Department of Ophthalmology, Duke University Medical Center, Durham, North Carolina.
Jaeb Center for Health Research, Tampa, Florida.
Ophthalmology. 2022 Oct;129(10):1120-1128. doi: 10.1016/j.ophtha.2022.05.019. Epub 2022 Jun 1.
Low-dose and very low-dose intravitreal bevacizumab (IVB) have been reported to be successful in short-term treatment of type 1 retinopathy of prematurity (ROP), down to an initial dose of 0.004 mg. We now report 12-month outcomes for these infants.
Masked, multicenter, dose de-escalation study.
One hundred twenty prematurely born infants with type 1 ROP.
A cohort of 120 infants with type 1 ROP in at least 1 eye from 2 sequential dose de-escalation studies of low-dose IVB (0.25 mg, 0.125 mg, 0.063 mg, and 0.031 mg) or very low-dose IVB (0.016 mg, 0.008 mg, 0.004 mg, and 0.002 mg) to the study eye; the fellow eye (if also type 1) received 1 dose level higher of IVB. After primary success or failure at 4 weeks, clinical management was at investigator discretion, including all additional treatment.
Reactivation of severe ROP by 6 months corrected age, additional treatments, retinal and other ocular structural outcomes, and refractive error at 12 months corrected age.
Sixty-two of 113 study eyes (55%) and 55 of 98 fellow eyes (56%) received additional treatment. Of the study eyes, 31 (27%) received additional ROP treatment, and 31 (27%) received prophylactic laser therapy for persistent avascular retina. No trend toward a higher risk of additional ROP treatment related to initial IVB doses was found. However, time to reactivation among study eyes was shorter in eyes that received very low-dose IVB (mean, 76.4 days) than in those that received low-dose IVB (mean, 85.7 days). At 12 months, poor retinal outcomes and anterior segment abnormalities both were uncommon (3% and 5%, respectively), optic atrophy was noted in 10%, median refraction was mildly myopic (-0.31 diopter), and strabismus was present in 29% of infants.
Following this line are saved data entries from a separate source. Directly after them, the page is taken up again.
-- ==== Sys2Proof/Machine/Work.lean ====
section
/-! DEFINITION. Launch records, work objects, placement and completion of units, cancellation
(16 R260-R265, 21 R339, R347, 22 R353-R356, R365, R367, 25 R388). -/

namespace Sys2Proof.Machine

/-! ## Launch records (R260, R261) -/

/-- Who makes a launch (R261, R265, R397). -/
structure Maker where
  priv : Fin 3
  part : Fin 16
  asid : BitVec 12
  job : Nat
  vi : Option Nat
  prot : Bool
  housekeeping : Bool
  /-- The creating context, which receives the notice. -/
  maker : Option Nat
  /-- What currency number 0 stands for; 0 where it is refused. -/
  currency : BitVec 12
  seed : Word
  deriving DecidableEq, Repr

/-- Bytes of a record beyond its first 128. -/
def recordTail (ws : List Word) : Nat :=
  8 * ((fld (ws.headD 0) 24 16 + 4) / 4) + 16 * fld (ws.getD 8 0) 7 0 + 8 * fld (ws.getD 8 0) 15 8

/-- A launch record taken apart. -/
structure Record where
  spec : LaunchSpec
  units : Nat
  graph : Nat
  sem : Nat
  count : Nat
  deriving DecidableEq, Repr

/-- A register code of an init entry (R20, R260). -/
def initOk (c : Word) : Bool := c.toNat < 0x30 || (0x40 ≤ c.toNat && c.toNat < 0x80)

/-- 16-bit core numbers from words. -/
def halves (ws : List Word) : List Nat := ws.flatMap fun w => [fld w 15 0, fld w 31 16, fld w 47 32, fld w 63 48]

/-- Adjacent pairs. -/
def wordPairs : List Word → List (Word × Word)
  | a :: b :: r => (a, b) :: wordPairs r
  | _ => []

/-- Read a record; none is BAD_IMAGE (R260, R261). -/
def parseRecord (s : State) (m : Maker) (ws : List Word) : Option Record :=
  let w := fun i : Nat => ws.getD i 0
  let ns := fld (w 0) 9 8 + 1
  let nu := fld (w 0) 24 16 + 1
  let nc := (nu + 3) / 4
  let cores := halves ((ws.drop 16).take nc)
  let inits := wordPairs ((ws.drop (16 + nc)).take (2 * fld (w 8) 7 0))
  let sems := (ws.drop (16 + nc + 2 * fld (w 8) 7 0)).take (fld (w 8) 15 8)
  let entries := [w 4, w 5, w 6, w 7]
  let cur : BitVec 12 := if fld (w 1) 47 32 = 0 then m.currency else BitVec.ofNat 12 (fld (w 1) 47 32)
  let ok := fld (w 0) 7 0 == 1 && fld (w 0) 11 10 == 0 && fld (w 0) 15 13 == 0 && fld (w 0) 31 25 == 0 && fld (w 0) 47 39 == 0
    && fld (w 0) 63 58 == 0 && nu ≤ 384 && fld (w 0) 38 32 ≤ 96 && fld (w 0) 57 48 ≤ 512
    && fld (w 1) 31 0 != 0 && fld (w 1) 63 48 == 0 && fld (w 1) 47 32 < 4096 && (s.currency cur.toNat).isSome && fld (w 1) 47 32 != 1 && fld (w 2) 63 32 != 0
    && fld (w 8) 63 16 == 0 && fld (w 9) 63 32 == 0 && fld (w 10) 63 32 == 0 && w 13 == 0 && w 14 == 0 && w 15 == 0
    && (entries.take ns).all (fun e => e != 0 && e &&& 0xF == 0) && (entries.drop ns).all (· == 0)
    && (cores.drop nu).all (· == 0) && inits.all (fun e => initOk e.1) && sems.all fun e => fld e 31 8 == 0
  if ok then
    some
      { units := nu, graph := fld (w 9) 31 0, sem := fld (w 10) 7 0, count := fld (w 10) 31 8
        spec :=
          { cores := cores.take nu, nstrands := ns, leaves := fld (w 0) 38 32, opslots := fld (w 0) 57 48, tickets := (w 1).extractLsb' 0 32
            currency := cur, latency := (w 2).extractLsb' 0 32, budget := (w 2).extractLsb' 32 32, seedv := (w 0).getLsbD 12
            seed := if (w 0).getLsbD 12 then w 3 else m.seed, entries := entries.take ns, inits := inits.map fun e => (e.1.toNat, e.2)
            sems := sems.map fun e => (fld e 7 0, e.extractLsb' 32 32)
            preds := [fld (w 11) 31 0, fld (w 11) 63 32, fld (w 12) 31 0, fld (w 12) 63 32].filter (· != 0)
            priv := m.priv, part := m.part, asid := m.asid, job := m.job, vi := m.vi, prot := m.prot, housekeeping := m.housekeeping } }
  else none

/-! ## Work objects (R261-R265) -/

/-- Places of the package's table of work objects (R261). -/
def workLimit : Nat := 65536

/-- The key of a job's record. -/
def jobKey (job : Nat) : Nat := workKey 4 job

/-- The job may take a new child: it is not released, cancelled or otherwise sealed (R264, R265). -/
def jobOpen (s : State) (job : Nat) : Bool := match SMap.find s.works (jobKey job) with | some w => !w.sealed_ | none => true

/-- Records that a new object under a job needs: its own, and the job's when this is the first that names it. -/
def workNeed (s : State) (job : Nat) : Nat := if (SMap.find s.works (jobKey job)).isSome then 1 else 2

/-- The job's record exists from here on (R265). -/
def ensureJob (s : State) (job : Nat) : State :=
  if (SMap.find s.works (jobKey job)).isSome then s else { s with works := SMap.set s.works (jobKey job) { level := 4, job := job } }

/-- One more child of an object. -/
def addChild (s : State) (key : Nat) : State :=
  match SMap.find s.works key with
  | some w => { s with works := SMap.set s.works key { w with total := w.total + 1 } }
  | none => s

/-- A job takes note of the address space of a launch (R403). -/
def noteAsid (s : State) (job : Nat) (asid : BitVec 12) : State :=
  match SMap.find s.works (jobKey job) with
  | some w => if w.asids.contains asid then s else { s with works := SMap.set s.works (jobKey job) { w with asids := w.asids ++ [asid] } }
  | none => s

/-- Create an object under a parent: the state and its id. -/
def newWork (s : State) (w : Work) (parent : Nat) : State × Nat :=
  let id := s.fresh % 2 ^ 32
  let s := addChild (ensureJob s w.job) parent
  ({ s with works := SMap.set s.works (workKey w.level id) { w with parent := some parent }, fresh := s.fresh + 1 }, id)

/-- An open graph or work phase of a job. -/
def openOf (s : State) (level id job : Nat) : Bool :=
  match SMap.find s.works (workKey level id) with
  | some w => !w.sealed_ && w.job == job
  | none => false

/-- A core belongs to a partition and is not fenced (R112, R406). The housekeeping core's launches name any core (R76). -/
def coreAllowed (s : State) (m : Maker) (c : Nat) : Bool :=
  c < coreCount && !s.fencedCore c && (m.housekeeping || (SMap.get {} s.parts m.part.val).quads.getLsbD (c / 4))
Retinal structural outcomes were very good after low- and very low-dose IVB as initial treatment for type 1 ROP, although many eyes received additional treatment. The rate of reactivation of severe ROP was not associated with dose; however, a post hoc data-driven analysis suggested that reactivation was sooner with very low doses.
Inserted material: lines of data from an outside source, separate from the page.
-- ==== Sys2Proof/Machine/Issue.lean ====
section
/-! DEFINITION. Fetch, the checks of R28, guards, tokens, lockstep groups and trusted mode: what stands around one instruction's
meaning (01 R22-R28, 04 R80-R100). -/

namespace Sys2Proof.Machine

/-- Level that step 4 of R28 checks, with the state: cr.pre.stat of another context needs HYP (R370). -/
def levelAt (s : State) (i : Instr) : Nat :=
  match i with
  | .crr _ n | .crs _ _ n | .crc _ _ n =>
    if (CReg.ofNum n).any fun r => !crReadOk s r then Nat.max 1 (instrLevel i) else instrLevel i
  | i => instrLevel i

/-! ## Fetch (R22, R28 steps 1 and 2) -/

/-- A strand as an agent. -/
def State.agentAt (s : State) (r : StrandRef) : Agent :=
  let x := s.ctx r.core r.slot
  { die := s.dieOf r.core, part := x.part, asid := x.asid, vi := x.vi, code := x.code }

/-- A fetch that fails: why, where, whether on a literal, whether on the instruction word itself. -/
structure FetchErr where
  err : MemErr
  addr : Word
  lit : Bool
  first : Bool
  deriving DecidableEq, Repr

/-- Fetched bytes as they were when the unit's launch record was acquired, so that code is never modified while it runs (R40); those of a page that was
not there then are as they are (log 115). -/
def State.codeBytes (s : State) (ag : Agent) (a : Word) (bs : List Byte) : List Byte :=
  match ag.code with
  | none => bs
  | some c =>
    let old := { s with mem := c.1, sectors := c.2 }
    match old.xlateRange { ag with home := true } .fetch a bs.length none with
    | .error _ => bs
    | .ok xs => xs.map fun x => match x.enc.map s.liveKeys with
      | some (some ks) => if keyNear x.key then old.clearByte ks x.key else old.rawByte x.key
      | _ => if keyNear x.key then old.cipherByte x.key else old.rawByte x.key

/-- Fetch one word of 16 bytes (X permission). -/
def State.fetchWord (s : State) (ag : Agent) (a : Word) : Except (MemErr × Word) Word128 :=
  match s.readVa ag .fetch a 16 with
  | .ok (_, bs) => .ok (BitVec.ofNat 128 (leNat (s.codeBytes ag a bs)))
  | .error (e, _) => .error (e, a)

/-- Fetch a word with its literal: the word, its words in order, and the address after them. -/
def State.fetchUnit (s : State) (ag : Agent) (first : Bool) (a : Word) : Except FetchErr (Word128 × List Word128 × Word) :=
  match s.fetchWord ag a with
  | .error (e, _) => .error { err := e, addr := a, lit := false, first := first }
  | .ok w =>
    if hasLiteral w then
      match s.fetchWord ag (a + 16) with
      | .error (e, _) => .error { err := e, addr := a + 16, lit := true, first := false }
      | .ok l => .ok (w, [w, l], a + 32)
    else .ok (w, [w], a + 16)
低剂量和超低剂量玻璃体内注射贝伐单抗(IVB)已被报道在治疗 1 型早产儿视网膜病变(ROP)方面取得了短期成功,初始剂量低至 0.004mg。我们现在报告这些婴儿的 12 个月结果。
盲法、多中心、剂量递减研究。
120 名早产儿患有 1 型 ROP。
对来自 2 项低剂量 IVB(0.25mg、0.125mg、0.063mg 和 0.031mg)或超低剂量 IVB(0.016mg、0.008mg、0.004mg 和 0.002mg)的 1 型 ROP 进行了 120 例连续剂量递减研究的 1 只眼的队列;对侧眼(如果也为 1 型)接受了 1 个较高剂量水平的 IVB。在 4 周时原发性成功或失败后,临床管理由研究者自行决定,包括所有其他治疗。
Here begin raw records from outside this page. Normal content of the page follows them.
/-- FLIT_RECEIVE: a data flit under a key whose values are used up is not taken, a flit that fails authentication is discarded, and the sixteenth in a row takes the port down (R407-R409). -/
def execFlitReceive (port : Nat) (authentic : Bool) (flit : List Byte) (s : State) : Out :=
  let p := s.port port
  if port ≥ portCount || p.lanes = .down || p.retraining then .next s
  else if !authentic then
    let q := { p with authFails := p.authFails + 1 }
    if q.authFails ≥ 16 then .next (portChange s port { q with lanes := .down }) else .next (s.setPort port q)
  else
    let data := fld (flitHead flit) 3 0 ≠ 15
    if data && !p.ingress.open_ then .next s
    else
      let q := { p with authFails := 0, ingress := if data then p.ingress.count else p.ingress.countMgmt }
      .next (handOn (s.setPort port q) port flit)

/-! ## The root of trust (R419, R420) -/

/-- Body of a capability (R396): slot count with slot size, entry count, record size, report entry size; the places are the model's (log 75). -/
def capabilityBody (id : Nat) : Word :=
  match id with
  | 1 => BitVec.ofNat 64 (8 + 4096 * 2 ^ 32)
  | 2 => 64
  | 3 => 64
  | 4 => 16
  | _ => 0
/-- The capability list: header and body of each capability, in the spec's order (R396, log 75). -/
def capabilities (v : Vi) : List Word :=
  let n := if v.tdisp then 5 else 4
  (List.range n).flatMap fun i =>
    [BitVec.ofNat 64 ((if i + 1 = n then 0 else 16 * (i + 1)) * 2 ^ 32 + 1 * 2 ^ 24 + 1 * 2 ^ 16 + (i + 1)), capabilityBody (i + 1)]

/-- The measurement blocks 1 to 5 (R420). -/
def measurements (s : State) (vi : Option Nat) : List Byte :=
  leBytes 64 (Config.imageDigest 1).toNat ++ leBytes 64 (if s.hypLoaded then (Config.imageDigest 2).toNat else 0)
    ++ ([1, 2, 3] : List Nat).flatMap (fun k => leBytes 4 (SMap.get 0 s.minSvn k).toNat)
    ++ leBytes 64 (Config.repairDigest (s.repairStore.flatMap (·.2))).toNat
    ++ (match vi with
        | some n => bytesOf (capabilities (s.vi n)) ++ leBytes 4 (s.vi n).pasid.toNat ++ leBytes 1 (s.vi n).part.val
            ++ (s.keys.filter fun k => k.2.prot).flatMap fun k => leBytes 2 k.1
        | none => [])

/-- SPDM_REQUEST through the mailbox of a PF, or of a TDISP-assigned VI (R420). -/
def execSpdmRequest (port : Nat) (vi : Option Nat) (code : Nat) (nonce : List Byte) (s : State) : Out :=
  let ok := match vi with
    | some n => (s.vi n).tdisp && n / 256 == port
    | none => true
  .next (if port < 2 && ok then { s with spdmOut := s.spdmOut ++ [(port, Config.spdmReply code nonce (measurements s vi))] } else s)

/-- MINIMUM_SVN_RAISE: the fused minimum of a kind rises to the running image's, and never falls (R419). -/
def execMinimumSvnRaise (kind : Fin 4) (s : State) : Out :=
  if kind = 0 then .next s
  else
    let old := SMap.get 0 s.minSvn kind.val
    let new := Config.runningSvn (BitVec.ofNat 8 kind.val)
    .next { s with minSvn := SMap.set s.minSvn kind.val (if old.toNat < new.toNat then new else old) }

/-! ## Heat and power (R423) -/

/-- Change the throttle level of a region. -/
def Die.throttleBy (d : Die) (region : Nat) (f : Nat → Nat) : Die :=
  if h : region < 6 then { d with throttle := d.throttle.set region (Fin.ofNat 8 (f d.throttle[region].val)) } else d
/-- Min(7, h + 1) and Max(0, h - 1). -/
def stepUp (h : Nat) : Nat := Nat.min 7 (h + 1)
def stepDown (h : Nat) : Nat := h - 1

def execThermalStepUp (die region : Nat) (s : State) : Out :=
  .next (if die < 4 ∧ region < 6 then s.modDie (s.package * 4 + die) (·.throttleBy region stepUp) else s)

/-- THERMAL_STEP_DOWN: a region that has cooled is no longer at TTRIP either (R423). -/
def execThermalStepDown (die region : Nat) (s : State) : Out :=
  if die < 4 ∧ region < 6 then
    let left := s.ttripIn.filter (· ≠ (die, region))
    .next { s.modDie (s.package * 4 + die) (·.throttleBy region stepDown) with
            ttripIn := left, ttripHold := !left.isEmpty, ttripAt := if left.isEmpty then none else s.ttripAt }
  else .next s

/-- POWER_LIMIT_EXCEEDED: every region of the package (R423). -/
def execPowerLimitExceeded (s : State) : Out :=
  .next ((List.range 4).foldl (fun s die => s.modDie (s.package * 4 + die) fun d => (List.range 6).foldl (fun d r => d.throttleBy r stepUp) d) s)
6 个月矫正年龄时严重 ROP 的再激活、其他治疗、视网膜和其他眼部结构结果以及 12 个月矫正年龄时的屈光不正。
113 只研究眼中有 62 只(55%)和 98 只对侧眼中有 55 只(56%)接受了额外治疗。在研究眼中,31 只(27%)接受了额外的 ROP 治疗,31 只(27%)接受了预防性激光治疗以保持无血管视网膜。没有发现初始 IVB 剂量与额外 ROP 治疗风险增加之间的趋势。然而,接受超低剂量 IVB 的研究眼的再激活时间较短(平均 76.4 天),而接受低剂量 IVB 的研究眼再激活时间较长(平均 85.7 天)。在 12 个月时,视网膜结果和前段异常均不常见(分别为 3%和 5%),10%的眼出现视神经萎缩,中位数屈光度为轻度近视(-0.31 屈光度),29%的婴儿存在斜视。
作为 1 型 ROP 的初始治疗,低剂量和超低剂量 IVB 的视网膜结构结果非常好,尽管许多眼接受了额外的治疗。严重 ROP 再激活的发生率与剂量无关;然而,事后数据驱动分析表明,低剂量时再激活更快。